Глав­ный источ­ник наших сведе­ний о вза­и­моот­но­ше­ни­ях писа­те­ля с супру­гой — его трак­тат «К жене», вклю­чаю­щий две кни­ги. Трак­тат при­ня­то дати­ро­вать домон­та­нист­ским пери­о­дом твор­че­ства писа­те­ля3. Напи­са­ние обе­их частей, по-види­мо­му, разде­ля­ет неко­то­рый про­ме­жу­ток вре­ме­ни. Повод к созда­нию трак­та­та весь­ма при­ме­ча­те­лен: хри­сти­а­нин обес­по­ко­ен тем, что в слу­чае его кон­чи­ны жена может избрать путь повтор­но­го бра­ка. Имен­но эти опа­се­ния застав­ля­ют Тер­тул­ли­а­на со всем свой­ст­вен­ным ему пылом пытать­ся наста­вить жену на путь цело­муд­рия. Появ­ле­ние вто­рой кни­ги трак­та­та свиде­тель­ст­ву­ет о том, что тре­во­ге с.263 Тер­тул­ли­а­на не суж­де­но было угас­нуть. Вто­рая кни­га содер­жит настав­ле­ние жен­щи­нам, решив­шим­ся на повтор­ный брак. Уж если вдо­ва, по любым при­чи­нам, не жела­ет оста­вать­ся в без­бра­чии, то ей сле­ду­ет, по край­ней мере, избрать в мужья хри­сти­а­ни­на. Тер­тул­ли­ан пыта­ет­ся пока­зать все слож­но­сти, с кото­ры­ми может столк­нуть­ся вдо­ва-хри­сти­ан­ка, свя­зав­шая свою жизнь с языч­ни­ком. Одна­ко текст пря­мо обра­щен к жене и вся рито­ри­ка авто­ра не спо­соб­на скрыть тех стра­хов, если не ска­зать фобий, кото­рые его пере­пол­ня­ют.

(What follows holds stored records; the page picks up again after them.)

/-- The round of an instant, not reduced (12 R346). -/
def State.roundOf (s : State) (t : Nat) : Int := ((t : Int) - s.epoch) / s.period

/-- T_n in ns. -/
def State.roundStart (s : State) (n : Int) : Int := s.epoch + n * s.period

/-- A round number modulo 2^32. -/
def round32 (n : Int) : Nat := toBits 32 n

/-- The calendar entry of an action of a group: the lowest-numbered one in use whose offset lies within the period (12 R347).
Actions: 1 SNAPSHOT, 2 SEND, 3 CLOSE, 4 APPLY. -/
def State.calIndex (s : State) (g action : Nat) : Option Nat :=
  firstNat 256 (fun i =>
    let a := A.trsCal i
    s.flag a F.trsCal.VALID && s.fld a F.trsCal.ACTION == action && s.fld a F.trsCal.GROUP == g &&
      decide (s.fld a F.trsCal.OFFSET * 1000 < s.period))

/-- The offset in ns of an action of a group (12 R347). -/
def State.calEntry (s : State) (g action : Nat) : Option Nat :=
  (s.calIndex g action).map (fun i => s.fld (A.trsCal i) F.trsCal.OFFSET * 1000)

/-- Whether a group takes part in the exchange (12 R347). -/
def State.takesPart (s : State) (g : Nat) : Bool :=
  (s.calEntry g 1).isSome && (s.calEntry g 2).isSome && (s.calEntry g 4).isSome &&
    (s.flag A.trsCtl F.trsCtl.GAUTO || (s.calEntry g 3).isSome)

/-- The participating groups in ascending order. -/
def State.groups (s : State) : List Nat := (List.range 256).filter s.takesPart

/-- `CALBAD` is set where an entry is ignored or a group lacks one (12 R347). -/
def State.checkCal (s : State) : State :=
  let used := (List.range 256).filter (fun i =>
    let a := A.trsCal i
    s.flag a F.trsCal.VALID && decide (1 ≤ s.fld a F.trsCal.ACTION) && decide (s.fld a F.trsCal.ACTION ≤ 4))
  let key (i : Nat) : Nat := s.fld (A.trsCal i) F.trsCal.GROUP * 8 + s.fld (A.trsCal i) F.trsCal.ACTION
  let bad := used.any (fun i => decide (s.fld (A.trsCal i) F.trsCal.OFFSET * 1000 ≥ s.period) ||
    used.any (fun j => decide (j < i) && key i == key j) || !s.takesPart (s.fld (A.trsCal i) F.trsCal.GROUP))
  if bad then s.hwSet A.trsStat F.trsStat.CALBAD else s

/-- The first instant of the form T_m + offset at or after a time (12 R348). -/
def State.nextInstant (s : State) (t off : Nat) : Int :=
  let n := s.roundOf t
  let x := s.roundStart n + off
  if x ≥ t then x else x + s.period

/-- Whether calendar actions may start now (12 R346, R349; 16 R456). -/
def State.mayAct (s : State) : Bool :=
  s.flag A.trsCtl F.trsCtl.EN && !s.flag A.trsCtl F.trsCtl.HALT && s.flag A.gtStat F.gtStat.VALID && decide (s.flt.pipesDead.length < 2)

/-- The rounds of a group whose snapshot time has passed and whose snapshot was neither begun nor skipped: the
latest, and how many came before it (12 R348, R349). -/
def State.dueRounds (s : State) (g off : Nat) : Option (Int × Nat) :=
  if s.gtAbs < off then none
  else
    let n := s.roundOf (s.gtAbs - off)
    if s.roundStart n + off < (s.trs.enGt : Int) then none
    else match (s.grp g).seen with
      | none =>
        let first := s.roundOf s.trs.enGt + (if s.roundStart (s.roundOf s.trs.enGt) + off < (s.trs.enGt : Int) then 1 else 0)
        some (n, (n - first).toNat)
      | some r =>
        let d := (round32 n + 2 ^ 32 - r) % 2 ^ 32
        if d = 0 ∨ d ≥ 2 ^ 31 then none else some (n, d - 1)

/-- Whether some group is in a phase. -/
def State.anyPhase (s : State) (p : GrpPhase) : Bool := s.trs.groups.any (fun q => q.2.phase == p)

/-- The calendar instant of an action of a group that may start now (12 R348, R349, R365): none where it is not due, or waits. -/
def State.actionDue (s : State) (g action : Nat) : Option Int :=
  let x := s.grp g
  if !s.mayAct then none
  else (s.calEntry g action).bind (fun off =>
    let due (t : Nat) : Option Int := if decide ((s.gtAbs : Int) < s.nextInstant t off) then none else some (s.nextInstant t off)
    match action with
    | 1 => if !s.takesPart g || x.install || !(x.phase == .idle || x.phase == .snapping) then none
      else (s.dueRounds g off).map (fun n => s.roundStart n.1 + off)
    | 2 => if x.phase != .snapped || s.anyPhase .sending then none else due x.doneAt
    | 3 => if x.phase != .sent || s.flag A.trsCtl F.trsCtl.GAUTO then none else due x.ts
    | 4 => if x.phase != .closed || s.anyPhase .applying then none else due x.doneAt
    | _ => none)

/-- Whether it is an action's turn: of the entries that fall due together, those of lower index start first (12 R349). -/
def State.turn (s : State) (g action : Nat) : Bool :=
  match s.calIndex g action, s.actionDue g action with
  | some i, some d => (List.range i).all (fun j =>
      let a := A.trsCal j
      !s.flag a F.trsCal.VALID || s.actionDue (s.fld a F.trsCal.GROUP) (s.fld a F.trsCal.ACTION) != some d ||
        s.calIndex (s.fld a F.trsCal.GROUP) (s.fld a F.trsCal.ACTION) == some i)
  | _, _ => true

/-- The calendar marker (18 R489): MARK_OUT goes high for 10 µs at the start of an action of its group. -/
def State.calMark (s : State) (g : Nat) : State :=
  if s.fld A.clkMark F.clkMark.HOLDER = 2 ∧ s.fld A.clkMark F.clkMark.GROUP = g then
    (s.putClk { s.clk with markUntil := s.pulse + 10 * usPulses }).driveMark true
  else s

/-- An action that starts more than a period after its instant is counted and reported (12 R349). -/
def State.lateStart (s : State) (g action : Nat) (due : Int) : State :=
  let s := s.calMark g
  let late := (s.gtAbs : Int) - due
  if late > s.period then
    (s.incSat A.trsStat F.trsStat.OVERRUN 1).trsEvent 0x63
      ([BitVec.ofNat 8 g, BitVec.ofNat 8 action, 1, 0] ++ leBytes 4 ((s.grp g).round.getD 0) ++ leBytes 8 (late / 1000).toNat)
  else s

/-- An apply-log record (12 R370): kind 0 APPLY, 1 LATE, 2 DROP, 3 SKIP; the partner entries concerned. -/
def State.applyLog (s : State) (g kind m r count : Nat) (nf : Bool) (parts : List Nat) : State :=
  let mask := parts.foldl (fun x i => x ||| 2 ^ i) 0
  s.logEntry64 (leBytes 8 (s.gt.now / gtSecond % 2 ^ 48) ++ leBytes 4 (s.gt.now % gtSecond / 2 ^ 40) ++ leBytes 4 m ++
    leBytes 8 (g + kind * 2 ^ 8 + nf.toNat * 2 ^ 10 + count % 2 ^ 16 * 2 ^ 16 + r % 2 ^ 32 * 2 ^ 32) ++ leBytes 32 mask)

/-- A round is skipped (12 R349). -/
def State.skipRound (s : State) (g n : Nat) (due : Int) : State :=
  let s := (s.incSat A.trsStat F.trsStat.OVERRUN 1).trsEvent 0x63
    ([BitVec.ofNat 8 g, 1, 2, 0] ++ leBytes 4 n ++ leBytes 8 (((s.gtAbs : Int) - due) / 1000).toNat)
  s.applyLog g 3 n n 0 false []

/-! ### Partners (12 R364, 13 R375, R376) -/

/-- A partner changes state, with event 0x67 (13 R376, R397). Causes: 1 silence, 2 reunion, 3 join, 4
abandoned. -/
def State.partEnter (s : State) (i new cause : Nat) : State :=
  let old := s.partState i
  if old = new then s
  else (s.setFld (A.trsPart2 i) F.trsPart2.STATE new).trsEvent 0x67
    (leBytes 2 (s.partSite i) ++ [BitVec.ofNat 8 old, BitVec.ofNat 8 new] ++ leBytes 4 s.roundNow ++ [BitVec.ofNat 8 cause])

/-- `TRS_DELAY.DMAX`: the greatest over PRESENT partners (12 R364). -/
def State.showDelay (s : State) : State :=
  s.setFld A.trsDelay F.trsDelay.DMAX
    (((s.partners.filter (fun i => s.partState i == 1)).map (fun i => s.fld (A.trsPart1 i) F.trsPart1.DMAX)).foldl max 0)

/-- The delays of rounds outside the window leave it (12 R364). -/
def State.dropDelays (s : State) (i : Nat) : State :=
  let win := max 1 (s.fld A.trsDelay F.trsDelay.WIN)
  let keep := (s.part i).delays.filter (fun p => decide ((s.roundNow + 2 ^ 32 - p.1) % 2 ^ 32 < win) || serialGt 32 p.1 s.roundNow)
  let s := s.modPart i (fun x => { x with delays := keep })
  s.setFld (A.trsPart1 i) F.trsPart1.DMAX (min (2 ^ 32 - 1) ((keep.map (·.2)).foldl max 0))
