/-- A run of 32 differences quantised (12 R356): E, the symbols, the residuals as GF16b. `i0` is the index of the
first element. -/
def quantRun (seed : Word) (tidb step i0 : Nat) (xs : List Nat) : Nat × List Nat × List Nat :=
  let vs := xs.map (fun x => Fmt.gf16b.decode x)
  let e := scaleOf (vs.foldl (fun (a : Nat) (v : FVal) => max a v.units.natAbs) 0)
  let ks := ((List.range xs.length).zip vs).map (fun p => match p.2 with
    | .fin n m x => (roundInt (.sr (srDraw seed (tidb + 12) (i0 + p.1) step)) 8 n m (x + 127 - e)).1
    | _ => 0)
  let res := ((List.range xs.length).zip (xs.zip ks)).map (fun p =>
    let y := f32sub (toF32 .gf16b p.2.1) (diffValue e (toBits 4 p.2.2))
    (cvt .b32 .gf16b (.sr (srDraw seed (tidb + 6) (i0 + p.1) step)) y).1)
  (e, ks.map (toBits 4), res)

/-- One element of a difference read: a non-finite one is counted and reads as zero (06 R183). -/
def readDiffElem (d : UDesc) (b c a : Nat) (q : State × List Nat × Bool) (x : Nat × Nat) : State × List Nat × Bool :=
  if Fmt.gf16b.odd x.2 then
    let s := q.1.nonFinite 0x80 (d.tidb + 12) (2048 * b + 32 * c + x.1)
    (s.memWrite 4 (a + 2 * x.1) [0, 0], q.2.1 ++ [0], true)
  else (q.1, q.2.1 ++ [x.2], q.2.2)

/-- One codeword of a difference read. -/
def readDiffWord (d : UDesc) (b base : Nat) (q : State × List Nat × Bool) (c : Nat) : State × List Nat × Bool :=
  let a := base + 64 * c
  let (s, l, ok, _) := q.1.memRead 4 a 64
  if !ok then
    let s := (s.memWrite 4 a (List.replicate 64 0)).raise 0xA9 (evSource 5 0)
      (leBytes 8 (match locOf a with
        | .tby ia => ia
        | _ => a))
    (s, q.2.1 ++ List.replicate 32 0, q.2.2)
  else ((List.range 32).zip (elemsIn 2 l)).foldl (readDiffElem d b c a) (s, q.2.1, q.2.2)

/-- The differences of a block as the Trestle reads them (12 R354; 16 R457): unreadable codewords and values that
are not finite become +0 in array 6 too. Answers the state, the elements, and whether a value was replaced. -/
def State.readDiff (s : State) (d : UDesc) (b : Nat) : State × List Nat × Bool :=
  let j := b - d.first
  let (t, p) := (j % 16, j / 16)
  if j ≥ d.nblk then (s, List.replicate 2048 0, false)
  else thirds ((List.range 64).foldl (readDiffWord d b (d.addr t 6 p)) (s, [], false))
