-- ==== Sys2Proof/Machine/Dispatch.lean ====
section
/-!
DEFINITION. Which meaning each command has: one arm for each constructor of `Instr`.
-/
namespace Sys2Proof.Machine
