/-- MODULE_INFO and MODULE_STATUS answer their payloads, MODULE_RESET asks for a core or system reset 1 ms later (15
R432). JOB_LOAD checks the whole graph, writes the registers and PCs and leaves the job LOADED, or RUNNING with START;
JOB_START makes it RUNNING, JOB_STOP stops every running thread, JOB_UNLOAD ends it (R433, R434). MAP_MODULE gives the
module its number, MAP_ROUTES writes the route words, MAP_SHARDS computes the map of 10 R313 to R315, whose owners are
the job's and which gives owner h of g the blocks of a SPLIT tensor of k from h·k/g up to (h+1)·k/g, or ends with a
failure. In a wrong job state, or with the module assigned, they answer BAD_STATE (R430). The order in which fields
are checked (log 21) and the formats of the job map and of the shard map (log 17) are the model's. -/
def Obligations.ModuleCommands : Prop :=
  ∀ (i : MboxNo) (s s' : State) (a n fl m : Nat) (g : List Byte) (lv : Byte),
    (s.asks i 0x0100 [] → ∃ t, exec (.moduleInfo i) s = .next t ∧ s.replied t i 56 ∧
      s.gaveAnswer t i 0x0100 0 0 (leBytes 8 (s.rd A.geoCfg0).toNat ++ leBytes 8 (s.rd A.geoCfg1).toNat ++
        leBytes 8 Config.fwVersion ++ (s.fuse.serial ++ leBytes 16 0).take 16)) ∧
    (s.asks i 0x0101 [] → ∃ t, exec (.moduleStatus i) s = .next t ∧ s.replied t i 22 ∧
      s.gaveAnswer t i 0x0101 0 0 ([BitVec.ofNat 8 (s.fld A.mbxStat F.mbxStat.JOB),
        BitVec.ofNat 8 (s.fld A.evtHealth F.evtHealth.STATE)] ++ leBytes 4 s.hut.jobId)) ∧
    (s.asks i 0x0102 [lv] →
      (lv = 1 ∨ lv = 2 → s.rst.due = none → ∃ t, exec (.moduleReset i) s = .next t ∧ s.gaveAnswer t i 0x0102 0 0 [] ∧
        t.rst = { s.rst with due := some (lv.toNat, s.pulse + 800000, F.rstCause.CMD.one) } ∧ t.pulse = s.pulse) ∧
      (lv ≠ 1 → lv ≠ 2 → ∃ t, exec (.moduleReset i) s = .next t ∧ s.onlyAnswered t i 0x0102 0x12 0)) ∧
    (s.asks i 0x0200 (leBytes 8 a ++ leBytes 8 n ++ leBytes 8 fl) → a < 2 ^ 64 → n < 2 ^ 64 → fl < 2 ^ 64 →
      (s.job ≠ 0 → ∃ t, exec (.jobLoad i) s = .next t ∧ s.onlyAnswered t i 0x0200 0x13 0) ∧
      (s.job = 0 → 1 < fl → ∃ t, exec (.jobLoad i) s = .next t ∧ s.onlyAnswered t i 0x0200 0x12 2) ∧
      (s.job = 0 → fl ≤ 1 → a % 64 = 0 → 64 ≤ n → a + n ≤ 2 ^ 50 → s.fwRead a n = (s', some g) → graphBad g = false →
        graphFits g n = true → ∀ bs rs, bs = pairsOf (g.drop (field g 8 8)) 800 → rs = pairsOf (g.drop (field g 16 8)) (field g 24 8) →
        (∀ e ∈ bs, e.1 % 8 = 0 ∧ e.2 % 8 = 0) →
        ((∀ e ∈ rs, listable e.1 = true) → ∃ t, exec (.jobLoad i) s = .next t ∧ s.acceptedFor t i 0x0200 0 ∧
          t.job = (if fl = 1 then 2 else 1) ∧ t.hut.jobId = field g 4 4 ∧
          ∀ b (c : Thr), (b, c) ∈ t.hut.threads ↔ b < 800 ∧ (if c = .F then (bs.getD b (0, 0)).1 else (bs.getD b (0, 0)).2) ≠ 0) ∧
        (∀ k, rs.findIdx? (fun e => !listable e.1) = some k →
          ∃ t, exec (.jobLoad i) s = .next t ∧ s.gaveAnswer t i 0x0200 0x20 k [] ∧ s'.replied t i 16))) ∧
    (s.asks i 0x0201 [] →
      (s.job = 1 ∨ s.job = 3 → ∃ t, exec (.jobStart i) s = .next t ∧ s.gaveAnswer t i 0x0201 0 0 [] ∧ t.job = 2 ∧
        (s.rst.level = 0 → ∀ q ∈ s.hut.threads, q.1 < 800 → t.live q.1 q.2.ctx = true)) ∧
      (s.job ≠ 1 → s.job ≠ 3 → ∃ t, exec (.jobStart i) s = .next t ∧ s.onlyAnswered t i 0x0201 0x13 0)) ∧
    (s.asks i 0x0202 [] →
      (s.job = 2 → ∃ t, exec (.jobStop i) s = .next t ∧ s.acceptedFor t i 0x0202 0 ∧
        ∀ b (c : Thr), b < 800 → FMap.has s.benches b = true → s.live b c.ctx = true →
          t.live b c.ctx = false ∨ t.fld (A.benchThr b c.ctx.idx) F.benchThr.STOP = 1) ∧
      (s.job ≠ 2 → ∃ t, exec (.jobStop i) s = .next t ∧ s.onlyAnswered t i 0x0202 0x13 0)) ∧
    (s.asks i 0x0203 [] →
      (s.job = 1 ∨ s.job = 3 → ∃ t, exec (.jobUnload i) s = .next t ∧ s.gaveAnswer t i 0x0203 0 0 [] ∧ t.job = 0 ∧ t.hut.threads = []) ∧
      (s.job ≠ 1 → s.job ≠ 3 → ∃ t, exec (.jobUnload i) s = .next t ∧ s.onlyAnswered t i 0x0203 0x13 0)) ∧
    (s.asks i 0x0300 (leBytes 2 m) → m < 65536 →
      (s.flag A.tmrId F.tmrId.ASSIGNED = false → m ≤ 0x3FFF → A.tmrId * 64 + F.tmrId.MODNUM.lo ∉ s.rwo →
        ∃ t, exec (.mapModule i) s = .next t ∧ s.gaveAnswer t i 0x0300 0 0 [] ∧ t.modnum = m ∧ t.flag A.tmrId F.tmrId.ASSIGNED = true) ∧
      (s.flag A.tmrId F.tmrId.ASSIGNED = true → ∃ t, exec (.mapModule i) s = .next t ∧ s.onlyAnswered t i 0x0300 0x13 0)) ∧
    (s.asks i 0x0301 (leBytes 8 a ++ leBytes 2 m ++ leBytes 2 n) → a + 16 * n ≤ 2 ^ 50 → m + n ≤ 16384 → m ≤ 0x3FFF →
      s.fwRead a (16 * n) = (s', some g) → ∃ t, exec (.mapRoutes i) s = .next t ∧ s.gaveAnswer t i 0x0301 0 0 [] ∧
        ∀ k < n, t.rd (A.tmrRt0 (m + k)) = BitVec.ofNat 64 (field g (16 * k) 8) &&& F.tmrRt0.PRI.mask ∧
          t.rd (A.tmrRt1 (m + k)) = BitVec.ofNat 64 (field g (16 * k + 8) 8) &&& (F.tmrRt1.VALID.mask ||| F.tmrRt1.ALT.mask)) ∧
    (s.asks i 0x0302 (leBytes 8 a ++ leBytes 8 n ++ leBytes 8 m) → a < 2 ^ 64 → n < 2 ^ 64 → m ≤ 2 ^ 50 →
      (s.job = 2 → ∃ t, exec (.mapShards i) s = .next t ∧ s.onlyAnswered t i 0x0302 0x13 0) ∧
      (s.job ≠ 2 → a + n ≤ 2 ^ 50 → s.fwRead a n = (s', some g) →
        (∀ j, Config.jobMap g = some j → j.ordered = true → ∃ t, exec (.mapShards i) s = .next t ∧ s.acceptedFor t i 0x0302 0 ∧
          (s'.memWrite 7 m (Config.shardImage (j.place.map (fun x => (x.owner, x.tid, x.first, x.blocks))))).replied t i 16) ∧
        ((∀ j, Config.jobMap g = some j → j.ordered = false) → ∃ t, exec (.mapShards i) s = .next t ∧
          s.acceptedFor t i 0x0302 (shardFailure g) ∧ shardFailure g ∈ [0x12, 0x13, 0x14, 0x15, 0x16, 0x20, 0x30] ∧
          s'.replied t i 16))) ∧
    (∀ j : JobMap, (∀ x ∈ j.place, x.owner ∈ j.owners) ∧
      ∀ tid k, .split tid k ∈ j.tensors → ∀ h < j.owners.length, splitFirst k j.owners.length h < splitFirst k j.owners.length (h + 1) →
        ⟨j.owners.getD h 0, tid, h * k / j.owners.length, (h + 1) * k / j.owners.length - h * k / j.owners.length⟩ ∈ j.place)
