-- ==== Sys2Proof/Laws/State.lean ====
section
/-!
SUPPORT. One lemma for each field of the state under each replacement of a field.
-/
namespace Sys2Proof.Machine
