-- ==== Sys2Proof/Laws/KeepsState.lean ====
section
/-!
SUPPORT. What no command undoes (`State.Keeps`): one lemma for each function that answers a state, here for
operations over the state, memory, counters, the fabric, contexts and the arbiter.
-/
namespace Sys2Proof.Machine

variable {msk : Nat} {was : State}

theorem State.putCyc_keeps (hfree : msk &&& 67108864 = 0) (s x) (hs : was.Keeps msk s) : was.Keeps msk (s.putCyc x) :=
  ⟨hs.1, hs.2, hs.3, hs.4, hs.5, hs.6, hs.7, hs.8, hs.9,
    hs.but .cyc hfree (fun p hp h => by cases p <;> first | exact h | exact absurd rfl hp)⟩

theorem State.swAgain_keeps (hfree : msk &&& 67108865 = 0) (s a f) (hs : was.Keeps msk s) : was.Keeps msk (s.swAgain a f) := by
  unfold State.swAgain
  conv => zeta
  with_reducible repeat' first
    | assumption | exact free_mono hfree rfl | apply State.wr_keeps | apply State.putCyc_keeps | split | dsimp only

theorem State.setFld_keeps (hfree : msk &&& 1 = 0) (s a f x) (hs : was.Keeps msk s) : was.Keeps msk (s.setFld a f x) := by
  unfold State.setFld
  with_reducible repeat' first | assumption | exact free_mono hfree rfl | apply State.wr_keeps

theorem State.hwDone_keeps (hfree : msk &&& 67108865 = 0) (s a f) (hs : was.Keeps msk s) : was.Keeps msk (s.hwDone a f) := by
  unfold State.hwDone
  conv => zeta
  with_reducible repeat' first
    | assumption | exact free_mono hfree rfl | apply State.swAgain_keeps | apply State.setFld_keeps | apply State.putCyc_keeps | split
    | dsimp only

theorem State.putBenches_keeps (hfree : msk &&& 8 = 0) (s x) (hs : was.Keeps msk s) : was.Keeps msk (s.putBenches x) :=
  ⟨hs.1, hs.2, hs.3, hs.4, hs.5, hs.6, hs.7, hs.8, hs.9,
    hs.but .benches hfree (fun p hp h => by cases p <;> first | exact h | exact absurd rfl hp)⟩

theorem State.setBench_keeps (hfree : msk &&& 8 = 0) (s b x) (hs : was.Keeps msk s) : was.Keeps msk (s.setBench b x) := by
  unfold State.setBench
  with_reducible repeat' first | assumption | exact free_mono hfree rfl | apply State.putBenches_keeps

theorem State.setCtx_keeps (hfree : msk &&& 8 = 0) (s b c x) (hs : was.Keeps msk s) : was.Keeps msk (s.setCtx b c x) := by
  unfold State.setCtx
  with_reducible repeat' first | assumption | exact free_mono hfree rfl | apply State.setBench_keeps

theorem State.modCtx_keeps (hfree : msk &&& 8 = 0) (s b c) (f) (hs : was.Keeps msk s) : was.Keeps msk (s.modCtx b c f) := by
  unfold State.modCtx
  with_reducible repeat' first | assumption | exact free_mono hfree rfl | apply State.setCtx_keeps

theorem State.modBench_keeps (hfree : msk &&& 8 = 0) (s b) (f) (hs : was.Keeps msk s) : was.Keeps msk (s.modBench b f) := by
  unfold State.modBench
  with_reducible repeat' first | assumption | exact free_mono hfree rfl | apply State.setBench_keeps

theorem State.rest_keeps (hfree : msk &&& 8 = 0) (s b) (hs : was.Keeps msk s) : was.Keeps msk (s.rest b) := by
  unfold State.rest
  conv => zeta
  with_reducible repeat' first | assumption | exact free_mono hfree rfl | apply State.modBench_keeps

theorem State.setBit_keeps (hfree : msk &&& 1 = 0) (s a f i b) (hs : was.Keeps msk s) : was.Keeps msk (s.setBit a f i b) := by
  unfold State.setBit
  with_reducible repeat' first | assumption | exact free_mono hfree rfl | apply State.setFld_keeps

theorem State.lendEnd_keeps (hfree : msk &&& 9 = 0) (s b) (hs : was.Keeps msk s) : was.Keeps msk (s.lendEnd b) := by
  unfold State.lendEnd
  conv => zeta
  with_reducible repeat' first | assumption | exact free_mono hfree rfl | apply State.modBench_keeps | apply State.setBit_keeps | split

theorem State.unblock_keeps (hfree : msk &&& 9 = 0) (s b c) (hs : was.Keeps msk s) : was.Keeps msk (s.unblock b c) := by
  unfold State.unblock
  conv => zeta
  with_reducible repeat' first | assumption | exact free_mono hfree rfl | apply State.modCtx_keeps | apply State.setFld_keeps | split

theorem State.wake_keeps (hfree : msk &&& 9 = 0) (s b c) (hs : was.Keeps msk s) : was.Keeps msk (s.wake b c) := by
  unfold State.wake
  with_reducible repeat' first | assumption | exact free_mono hfree rfl | apply State.lendEnd_keeps | apply State.unblock_keeps

theorem State.putDesks_keeps (hfree : msk &&& 16 = 0) (s x) (hs : was.Keeps msk s) : was.Keeps msk (s.putDesks x) :=
  ⟨hs.1, hs.2, hs.3, hs.4, hs.5, hs.6, hs.7, hs.8, hs.9,
    hs.but .desks hfree (fun p hp h => by cases p <;> first | exact h | exact absurd rfl hp)⟩

theorem State.setDesk_keeps (hfree : msk &&& 16 = 0) (s b d x) (hs : was.Keeps msk s) : was.Keeps msk (s.setDesk b d x) := by
  unfold State.setDesk
  with_reducible repeat' first | assumption | exact free_mono hfree rfl | apply State.putDesks_keeps

theorem State.modDesk_keeps (hfree : msk &&& 16 = 0) (s b d) (f) (hs : was.Keeps msk s) : was.Keeps msk (s.modDesk b d f) := by
  unfold State.modDesk
  with_reducible repeat' first | assumption | exact free_mono hfree rfl | apply State.setDesk_keeps

theorem State.putCycZero_keeps (hfree : msk &&& 268435456 = 0) (s x) (hs : was.Keeps msk s) : was.Keeps msk (s.putCycZero x) :=
  ⟨hs.1, hs.2, hs.3, hs.4, hs.5, hs.6, hs.7, hs.8, hs.9,
    hs.but .cycZero hfree (fun p hp h => by cases p <;> first | exact h | exact absurd rfl hp)⟩

theorem State.putFlt_keeps (hfree : msk &&& 8192 = 0) (s x) (hs : was.Keeps msk s) : was.Keeps msk (s.putFlt x) :=
  ⟨hs.1, hs.2, hs.3, hs.4, hs.5, hs.6, hs.7, hs.8, hs.9,
    hs.but .flt hfree (fun p hp h => by cases p <;> first | exact h | exact absurd rfl hp)⟩

theorem State.incWrap_keeps (hfree : msk &&& 1 = 0) (s a f n) (hs : was.Keeps msk s) : was.Keeps msk (s.incWrap a f n) := by
  unfold State.incWrap
  with_reducible repeat' first | assumption | exact free_mono hfree rfl | apply State.setFld_keeps

theorem State.countAvail_keeps (hfree : msk &&& 8193 = 0) (s) (hs : was.Keeps msk s) : was.Keeps msk (s.countAvail) := by
  unfold State.countAvail
  conv => zeta
  with_reducible repeat' first | assumption | exact free_mono hfree rfl | apply State.putFlt_keeps | apply State.incWrap_keeps | split

theorem State.putClk_keeps (hfree : msk &&& 4096 = 0) (s x) (hs : was.Keeps msk s) : was.Keeps msk (s.putClk x) :=
  ⟨hs.1, hs.2, hs.3, hs.4, hs.5, hs.6, hs.7, hs.8, hs.9,
    hs.but .clk hfree (fun p hp h => by cases p <;> first | exact h | exact absurd rfl hp)⟩

theorem State.driveMark_keeps (hfree : msk &&& 2147487744 = 0) (s high) (hs : was.Keeps msk s) : was.Keeps msk (s.driveMark high) := by
  unfold State.driveMark
  conv => zeta
  with_reducible repeat' first | assumption | exact free_mono hfree rfl | apply State.send_keeps | apply State.putClk_keeps | split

Итак, обра­тим­ся к трак­та­ту. В нем нет ни упо­ми­на­ния име­ни жены, ни пря­мых ука­за­ний на ее воз­раст или обсто­я­тель­ства обра­ще­ния к хри­сти­ан­ству, одна­ко для неко­то­рых умо­за­клю­че­ний осно­ва­ния все-таки име­ют­ся. Преж­де все­го, к момен­ту напи­са­ния трак­та­та супру­же­ские отно­ше­ния писа­те­ля и его жены уже насчи­ты­ва­ют нема­ло лет: «Мы про­жи­ли доста­точ­но дол­гую жизнь, помо­гая друг дру­гу разум­ным сове­том», — пишет Тер­тул­ли­ан (Ad uxor. I. 1). Труд­но ска­зать, обра­ти­лись ли супру­ги в хри­сти­ан­ство, уже состоя в бра­ке4. Пред­став­ля­ет­ся вполне веро­ят­ным, что да. Доволь­но уве­рен­но мож­но пред­по­ло­жить, что жена обра­ти­лась в хри­сти­ан­ство вслед за мужем, и ни в коей мере не наобо­рот. Во-пер­вых, для чело­ве­ка, вос­при­няв­ше­го уче­ние через посред­ство жены, Тер­тул­ли­ан слиш­ком неуве­рен в спо­соб­но­сти жен­щин соблюдать твер­дость в вере. Настав­ляя жен не выхо­дить замуж за языч­ни­ков, он в первую оче­редь име­ет в виду свою жену. Им оче­вид­но дви­жет имен­но неуве­рен­ность в ее реше­ни­ях. Во-вто­рых, писа­тель вооб­ще крайне нега­тив­но отно­сит­ся к идее жен­ско­го вли­я­ния в лоне церк­ви. Сколь­ко гнев­ных выпа­дов он адре­су­ет жен­щи­нам, осме­ли­ваю­щим­ся, вопре­ки настав­ле­ни­ям апо­сто­ла5, не толь­ко учить, но даже кре­стить (Praescr. he­ret. 41. 5; De bapt. 17. 4—5)! В-третьих, Тер­тул­ли­ан допус­ка­ет, что, сохра­няя брак, еще до обра­ще­ния заклю­чен­ный с языч­ни­ком, жен­щи­на спо­соб­на смяг­чить или даже обра­тить его. Но в тек­сте нет ни следа того, что таким был соб­ст­вен­ный путь писа­те­ля к вере6.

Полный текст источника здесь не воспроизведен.